Question

Three particles of the same mass lie in the \((\mathrm{X}, \mathrm{Y})\) plane, The \((X, Y)\) coordinates of their positions are \((1,1),(2,2)\) and \((3,3)\) respectively. The \((X, Y)\) coordinates of the centre of mass are \(\\{\mathrm{A}\\}(1,2)\) \(\\{\mathrm{B}\\}(2,2)\) \(\\{\mathrm{C}\\}(1.5,2)\) \(\\{\mathrm{D}\\}(2,1.5)\)

Short answer

The center of mass is given by the weighted average position of the particles. We calculated the X- and Y-coordinates of the center of mass to be \((x_{cm}, y_{cm}) = (2, 2)\). Thus, the correct answer is \(\mathrm{B}(2,2)\).

Step-by-step solution

Calculate the X-coordinate of the center of mass

The X-coordinate of the center of mass, \(x_{cm}\), is given by the weighted average of the X-coordinates of the three particles: \[x_{cm} = \frac{m_1 x_1 + m_2 x_2 + m_3 x_3}{m_1 + m_2 + m_3}\] Because the three particles have the same mass, we can write: \[x_{cm} = \frac{1}{3}(x_1 + x_2 + x_3)\] Substitute the X-coordinates of the particles: \[x_{cm} = \frac{1}{3}(1 + 2 + 3) = \frac{1}{3}(6) = 2\]

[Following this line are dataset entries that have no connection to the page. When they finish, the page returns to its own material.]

-- ==== Sys2Proof/Safety.lean ====
section
/-! DEFINITION. What counts as a safe state, and which parts of the state a command may change: the terms of the claims
about every step. -/

namespace Sys2Proof

open Sys2Proof.Machine

/-- A state whose memory holds its canonical form. -/
def Safe (s : State) : Prop := Memory.wf s.m.mem

/-- The areas of the state that a command's footprint names. The counter of free values, which is the model's own, belongs
to no part. -/
inductive Area where
  /-- bytes of memory and their poison -/
  | memory
  /-- what the ports and pins have sent; pins and sensors -/
  | pins
  /-- power state, time base, islands -/
  | time
  /-- the Cave block -/
  | cave
  /-- hoops, vats, watchers, journals, recipes -/
  | work
  /-- event hoops, functions, interrupt sources -/
  | events
  /-- Rennet -/
  | rennet
  /-- spares and turning -/
  | spares
  /-- supply monitor, MRAM, SPI flash -/
  | store
  /-- translation -/
  | xlat
  /-- ports and outstanding requests -/
  | links
  /-- coherent window cache and snoop filter -/
  | coherent
  /-- the peer block -/
  | peers
  /-- wheels and bindings -/
  | wheels
  /-- security engine and sessions -/
  | security
  /-- the Affineur core -/
  | core
deriving DecidableEq, Repr

/-- Area p is the same in both states. -/
def Area.same (p : Area) (s t : State) : Prop :=
  match p with
  | .memory => t.m.mem = s.m.mem ∧ t.m.poison = s.m.poison
  | .pins => t.pin = s.pin
  | .time => t.tm = s.tm
  | .cave => t.cv = s.cv
  | .work => t.wk = s.wk
  | .events => t.ev = s.ev
  | .rennet => t.rn = s.rn
  | .spares => t.sp = s.sp
  | .store => t.st = s.st
  | .xlat => t.xl = s.xl
  | .links => t.lk = s.lk
  | .coherent => t.cx = s.cx
  | .peers => t.pr = s.pr
  | .wheels => t.wh = s.wh
  | .security => t.se = s.se
  | .core => t.af = s.af

/-- Every area but those named. -/
def areasBut (l : List Area) : List Area :=
  [Area.memory, .pins, .time, .cave, .work, .events, .rennet, .spares, .store, .xlat, .links, .coherent, .peers, .wheels,
    .security, .core].filter (fun p => !l.contains p)

/-- The footprint of a command: the parts that it may change, itself or through the events, faults, reactions of Rennet and
completions that it causes. -/
def Instr.touches (i : Instr) : List Area :=
  match i with
  | .copy _ _ _ | .fill _ _ _ | .gather _ _ _ | .scatter _ _ _ | .transform _ _ _ | .reduce _ _ _ | .accumulate _ _ _
  | .resolve _ _ _ | .atomic _ _ _ | .fenceSignal _ _ | .prefetch _ _ _ | .advise _ _ _ | .launch _ _ | .queryCaps _
  | .resync _ | .hostCompletion _ _ _ | .completionTimeout _ _ | .bar2Write _ _ _ _ | .ideCheckFailed _ _
  | .farTimeout _ _ | .acdFlit _ _ | .acdReplayTimeout _ | .acdLaneFailure _ _ _ | .fault _ _ _ _ _ | .complete _ _ _
  | .noAccept _ _ | .reqTimeout _ | .peerFrame _ _ | .frameReplayTimeout _ | .peerSessionEstablished _ _ _
  | .laserInputFault _ | .refclkLoss _ | .sourceEvent _ _ _ | .logRecordWrite _ | .turnTestDone _ | .logicRailLow
  | .photRailLow | .rail18Low | .thermTrip | .srcStatusClear _ _ | .srcForce _ _ => areasBut [.cave]
  | .fenceWait _ _ | .invalidate _ _ | .nop _ _ | .deleteWheel _ | .funcReset _ | .wheelReset _ | .ringFetch _ _
  | .ownReread _ | .entryStart _ _ | .segmentDone _ _ _ _ | .vatTeardownComplete _ | .watcherReread _ | .watcherPoll _
  | .hoopEnginePoll _ | .translationCompletion _ _ _ | .walkComplete _ _ _ | .pageRequestResponse _ _ _
  | .priTimeout _ _ | .invalidateCompletion _ _ | .xlateFlush _ | .vfFlr _ _ | .vfEnableClear _ | .snpData _ _
  | .snpInv _ _ | .snpCur _ _ | .goWritePull _ _ | .goWritePullDrop _ _ | .cacheFillGo _ _ _ _ | .biRsp _ _ _
  | .acdWrAck _ _ | .atData _ _ | .fenceHint _ _ | .launchThermalTimeout _ _ | .holdBeacon _ | .holdTimeout _
  | .rdData _ _ | .wrAck _ _ | .atResp _ _ | .hold _ _ | .stepDone _ _ | .outcome _ _ | .hostTeardownComplete _
    => [.memory, .pins, .work, .events, .xlat, .links, .coherent, .peers, .wheels]
  | .createHoop _ | .createEventHoop _ | .destroyEventHoop _ | .createVat _ | .destroyVat _ | .loadRecipe _
  | .unloadRecipe _ | .calibrate _ | .prgIndexFree _ _ | .intDone _ _ | .fastDone _ _ | .vfIntDone _ _
  | .maskClr _ _ _ | .pendSet _ _ _ => [.memory, .pins, .work, .events, .xlat, .links, .coherent]
  | .destroyHoop _ | .disableHoop _ | .freeze _ | .thaw _ | .doorbell _ _ _ | .push _ _ _ _ | .headPublishTimer _
  | .freezeTimeout _ | .hoopResume _ | .thermal _ _ _ | .holdSpaceDrain _ | .hoopEnable _ _
    => [.memory, .pins, .work, .events, .xlat, .links, .coherent, .peers]
  | .createWheel _ | .bindMove _ | .bindVats _ | .bindEvqs _ | .bindShare _ | .vfGrant _ | .msixMessageSend _
    => [.memory, .pins, .work, .events, .xlat, .links, .coherent, .wheels]
  | .saveState _ | .restoreState _ | .keySessionOpen _ | .keySessionStep _ | .keySessionClose _
    => [.memory, .pins, .work, .events, .xlat, .links, .coherent, .security]
  | .selftest _ => [.memory, .pins, .work, .events, .spares, .xlat, .links, .coherent]
  | .fwUpdate _ _ | .fwActivate _ | .mramWriteWaitTimeout | .portConfigCommit | .portCalibrationDone _ _ _
    => [.memory, .pins, .work, .events, .store, .xlat, .links, .coherent]
  | .adminDoorbell _ _ | .reservationTimeout _ _ => [.pins, .work, .links]
  | .vatLoad _ | .vatSlotExpiry _ | .journalRecordExpiry _ _ => [.work]
  | .invalidateRequest _ _ _ _ _ _ => [.xlat, .links]
  | .bar2Read _ _ _ | .ideKmQuery _ | .getMeasurements _ _ | .lsrFlt | .powerWindow _ | .energyWindow _ _
  | .jtagAccess _ => [.pins]
  | .bar2AtomicOp _ _ _ _ _ _ | .hdmRequest _ _ _ _ => [.memory, .pins, .work, .links, .coherent]
  | .configRequest _ => [.pins, .events, .xlat, .links]
  | .hostLinkTrained _ _ _ | .busMasterEnable _ | .farMediaReady _ _ | .acdTrainTimeout _ | .acdModuleRejoin _ _
  | .accept _ _ _ | .acdRequestRelease _ _ | .roshamTrained _ | .buLinkTrained _ _ => [.links]
  | .hostLinkDown _ | .hotReset _ | .pfFlr _ | .farLinkDown _ | .buReset | .hcLinkDisable _ _
    => areasBut [.time, .cave, .rennet, .spares, .core]
  | .vfEnableSet _ _ => [.events, .links]
  | .pmcsrDState _ _ => [.events]
  | .l0pRequest _ _ | .ideKmKeyProg _ _ _ | .ideKmKSetGo _ _ _ | .ideKmKSetStop _ _ _ | .launchResend _ _
  | .journalRetry _ | .swap _ _ _ | .mark _ _ | .done _ _ | .hdmWinWrite _ _ _ _ => [.pins, .links]
  | .keyExchange _ _ | .spdmRequest _ _ | .mctpMessage _ => [.pins, .security]
  | .biSnpTimeout _ _ | .farResponse _ _ _ | .acdRdData _ _ _ | .nak _ _ | .progressTimeout _ | .replayStuck _
  | .peerLinkDown _ | .peerPortDisable _ _ | .routeWrite _ _ _ | .buLinkDown
    => [.memory, .pins, .work, .events, .store, .xlat, .links, .coherent, .peers, .wheels]
  | .farLinkUp _ _ => [.pins, .links, .security]
  | .dieParams _ _ _ _ => [.pins, .store, .links]
  | .condAck _ _ _ | .ntLineTimeout _ | .affLoad _ _ | .affStore _ _ | .affNtStore _ _ | .affReservedLoad _
  | .affConditionalStore _ _ _ | .barSt | .barFull => [.memory, .pins, .work, .links, .coherent, .core]
  | .err _ _ _ _ | .retrain _ _ | .adminCommandComplete _ => areasBut [.time, .cave, .rennet, .spares, .security]
  | .claim _ _ _ _ => [.pins, .links, .coherent]
  | .rdReq _ _ | .wr _ _ | .atReq _ _ => [.memory, .pins, .work, .links, .coherent, .peers]
  | .join _ _ | .collGroupEnable _ _ _ | .collGroupDisable _ _ => [.pins, .links, .peers]
  | .peerKeyRenewal _ => [.links, .security]
  | .windowExpiry _ | .writeGateClosed _ => [.rennet]
  | .turnDue _ _ => [.pins, .work, .spares, .links]
  | .railRestored _ => [.memory, .pins, .work, .events, .rennet, .store, .xlat, .links, .coherent]
  | .coreRailLoss | .coldStart | .warmReset | .coreRailsReady | .registerWrite _ _ _ _ => areasBut []
  | .cavePowerLoss => [.pins, .time, .cave]
  | .vatStoreRemirror => [.store]
  | .restEnter _ | .deepRestEnter _ => [.pins, .time]
  | .restWake _ | .wakenAssert | .caveAlarmMatch | .deepRestWake _
    => [.memory, .pins, .time, .cave, .work, .events, .xlat, .links, .coherent]
  | .timeRealign => [.time]
  | .drbgReseed | .migSessionExpiry _ => [.security]
  | .coalesceTimeout _ | .msixUnmask _ _ | .claimRead _ _ | .maskSet _ _ _ | .pendClr _ _ _ | .evqRouteWrite _ _ _
  | .fastSrcWrite _ _ _ => [.pins, .events]
  | .adminEnable _ | .adminDisable _ => [.pins, .work]
  | .hcLinkEnable _ _ | .acdLinkEnable _ _ | .peerPortEnable _ _ => [.store, .links]
  | .acdLinkDisable _ _ => areasBut [.time, .cave, .spares]
  | .devmgrWrite _ _ => [.store, .wheels]
  | .barLd => []
  | .restEntryComplete => areasBut [.rennet]
  | .joinAcknowledged _ => [.peers]
  | .refclkRestored _ | .thermTripCleared => [.pins, .rennet]
  | .laserInputRestored _ => [.pins, .rennet, .links]

/-! ### When a command is given its own effect -/

/-- Segment j of entry i of hoop h is one of opcode op that has not moved yet, may be worked on, and passes the gate with
parts ps and in state g; none of its pages now fails, and none of the parts is a read of another node. -/
abbrev SegGoes (s : State) (h : Nat) (i : W32) (j op : Nat) (e : Entry) (ps : List Part) (g : State) : Prop :=
  segLive s h i j = some (e, .todo) ∧ e.opcode = op ∧ segFault s h e j = none ∧
    gateSeg (.seg h i j) (s.hoop h).vat (segAccesses s h e j) s = (.go ps, g) ∧
    ps.any (fun p => isPeerPart p && p.need = .read) = false

/-- The state in which a segment that passed the gate in state g moves: its earlier requests are done with. -/
def segState (g : State) (h : Nat) (i : W32) (j : Nat) : State := dropOwner (.seg h i j) g

/-- Admin hoop a runs entry e of opcode op with parameter block q, and the block can be read. -/
abbrev AdminGot (s : State) (a op : Nat) (e : Entry) (q : List W64) : Prop :=
  adminEntry s a op = some e ∧ (noBlock op = true ∨ inputOk s a e.src.toNat e.length = true) ∧ q = adminBlock s a e

/-- The state in which an admin command is performed: the reads of its input are done with. -/
def adminState (s : State) (a : Nat) : State := dropOwner (.adminInput a) s

/-- Admin hoop a's command in progress has been accepted as work of kind k, which a later event ends. -/
def AdminWaits (t : State) (a : Nat) (k : AdminKind) : Prop := ∃ w, (t.admin a).cur = some w ∧ w.kind = k

/-- Port p is up, node and destination are this node's, no earlier request of its class and pair waits, the export that packet k
of a TYPE names gives location pa with the right that the access needs, nothing poisoned is read, no host holds the bytes and
their stack is not held. -/
abbrev PeerServes (s : State) (p type : Nat) (k : Pkt) (pa : Nat) : Prop :=
  (s.peerP p).up = true ∧ s.pr.nodeValid = true ∧ k.dst = s.pr.nodeId ∧ heldBack s k = false ∧
    exportCheck s k.fdom k.offset (pktLen type k) (pktAccess type k).1 = .ok pa ∧
    ((pktAccess type k).1 = .write ∨ poisonedAt s pa (pktAccess type k).2 = false) ∧
    filterHits s { va := 0, pa := pa, len := (pktAccess type k).2, need := (pktAccess type k).1 } = [] ∧ isHot s pa = false

end Sys2Proof
end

Calculate the Y-coordinate of the center of mass

Similarly, the Y-coordinate of the center of mass, \(y_{cm}\), is given by the weighted average of the Y-coordinates of the three particles: \[y_{cm} = \frac{m_1 y_1 + m_2 y_2 + m_3 y_3}{m_1 + m_2 + m_3}\] Because the three particles have the same mass, we can write: \[y_{cm} = \frac{1}{3}(y_1 + y_2 + y_3)\] Substitute the Y-coordinates of the particles: \[y_{cm} = \frac{1}{3}(1 + 2 + 3) = \frac{1}{3}(6) = 2\]

Identify the correct answer

We found that the \((X, Y)\) coordinates of the center of mass are \((2, 2)\). Therefore, the correct answer is \(\mathrm{B}(2,2)\).